Numbers like that are too tempting for hackers to resist, warns Tim Brown, vice president of security at SolarWinds MSP. Besides, he continues, ransomware is an easier way for attackers to make money. People looking to steal data must get past a victim’s defenses, locate something valuable, exfiltrate it, find a buyer, and then launder their earnings. Ransomware is a comparatively low-effort crime.
“The ransomware model from a business perspective will continue simply because it’s clean, simple, and there’s more revenue to the bad guy,” Brown says.
Countermeasure: End user awareness education is a critical weapon in the fight against ransomware. So too, though, is artificial intelligence, which WatchGuard CTO Corey Nachreiner considers an increasingly important—and speedier—supplement to behavior-based antimalware solutions.
“It’s immediate,” he says. “With all the behavioral sandbox stuff, sometimes it’s immediate if we’ve seen it before, but if it literally is a brand-new thing, which is quite common frankly, we have to wait for a little bit of an analysis.”
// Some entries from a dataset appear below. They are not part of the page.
/-- ADD_GRANTEE; `none` where it changes nothing (R72, R73). -/
def entryGrant (s : State) (c : Change) (e : MapEntry) : Except EntryErr (Option Change) :=
  if 1 < e.access then .error (.bad 14)
  else if (inChange c e.id).any (fun x => x.owner == e.key) && e.access == 0 then .error (.bad 14)
  else if !isTenant s e.key && e.key != 0xFFFF then .error (.st .keyReject)
  else match inChange c e.id with
    | none => .error (.st .busy)
    | some x =>
      if x.owner = e.key then .ok none
      else
        let has := x.grants.any (fun g => g.1 == e.key)
        if !has && decide (7 ≤ x.grants.length) then .error (.st .busy)
        else
          let g := if has then x.grants.map (fun g => if g.1 = e.key then (e.key, e.access == 1) else g)
            else x.grants ++ [(e.key, e.access == 1)]
          .ok (some { c with
            extents := putExtent c.extents { x with grants := g }
            affected := c.affected ++ [rangeOf x]
            granted := c.granted ++ [(x.base, x.base + x.len, e.key)]
            r1 := BitVec.ofNat 64 x.id })

/-- Delete an extent: every key loses its range, and its pages are freed (R74, R79). -/
def entryDelete (c : Change) (x : Extent) : Change :=
  let lo := x.base / 65536 * 65536
  let hi := (x.base + x.len + 65535) / 65536 * 65536
  { c with
    extents := c.extents.filter (fun y => y.id != x.id)
    affected := c.affected ++ [rangeOf x]
    removed := c.removed ++ [(x.base, x.base + x.len, keysOf x)]
    freeRanges := c.freeRanges ++ [(lo, hi)] }

/-- REMOVE_GRANTEE; `none` where it changes nothing. A single EXTENT_REVOKE of the owner key deletes the extent. -/
def entryRemove (s : State) (c : Change) (e : MapEntry) : Except EntryErr (Option Change) :=
  if !isTenant s e.key && e.key != 0xFFFF then .error (.st .keyReject)
  else match inChange c e.id with
    | none => .error (.st .busy)
    | some x =>
      if x.owner = e.key then .ok (some (entryDelete c x))
      else if x.grants.any (fun g => g.1 == e.key) then
        .ok (some { c with
          extents := putExtent c.extents { x with grants := x.grants.filter (fun g => g.1 != e.key) }
          affected := c.affected ++ [rangeOf x]
          removed := c.removed ++ [(x.base, x.base + x.len, [e.key])] })
      else .ok none

/-- RESIZE; `none` where the length stays (R74). -/
def entryResize (s : State) (c : Change) (e : MapEntry) : Except EntryErr (Option Change) :=
  if e.len = 0 ∨ e.len % 4096 ≠ 0 ∨ (inChange c e.id).any (fun x => 2 ^ 48 < x.base + e.len) = true then .error (.bad 16)
  else if !e.anyKey && !isTenant s e.key then .error (.st .keyReject)
  else match inChange c e.id with
    | none => .error (.st .busy)
    | some x =>
      if !e.anyKey && x.owner != e.key then .error (.st .busy)
      else if e.len = x.len then .ok none
      else
        let y := { x with len := e.len }
        if e.len < x.len then
          .ok (some { c with
            extents := putExtent c.extents y
            affected := c.affected ++ [(x.base + e.len, x.base + x.len)]
            removed := c.removed ++ [(x.base + e.len, x.base + x.len, keysOf x)]
            freeRanges := c.freeRanges ++ [(x.base + e.len, x.base + x.len)] })
        else
          let tail := (x.base + x.len, x.base + e.len)
          if c.extents.any (fun z => z.id != x.id && meets (rangeOf z) tail) then .error (.st .busy)
          else .ok (some { c with
            extents := putExtent c.extents y
            affected := c.affected ++ [tail]
            granted := c.granted ++ (keysOf x).map (fun k => (tail.1, tail.2, k))
            newRanges := c.newRanges ++ [tail] })

/-- One entry against the composition as the earlier entries leave it; `none` where it changes nothing. No extent has ID 0 (R63): creating it is
malformed, and elsewhere it is an unknown ID. -/
def entryApply (s : State) (c : Change) (e : MapEntry) : Except EntryErr (Option Change) :=
  match e.kind with
  | 1 => if e.id = 0 then .error (.bad 8) else match entryCreate s c e with
    | .ok c => .ok (some c)
    | .error x => .error x
  | 2 => entryGrant s c e
  | 3 => entryRemove s c e
  | 4 =>
    if !isTenant s e.key then .error (.st .keyReject)
    else match inChange c e.id with
      | none => .error (.st .busy)
      | some x => if x.owner = e.key then .ok (some (entryDelete c x)) else .error (.st .busy)
  | 5 => entryResize s c e
  | _ => .error (.bad 8)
That said, Nachreiner continues, behavior-based tools remain the most effective. According to recent data from WatchGuard, traditional, signature-based solutions block about 63 percent of malware, and artificial intelligence-based technologies block about 80 percent of the rest. It takes behavior-based software to block the remaining 20 percent, though, indicating that while behavior-based systems may be slower than AI they’re also more thorough.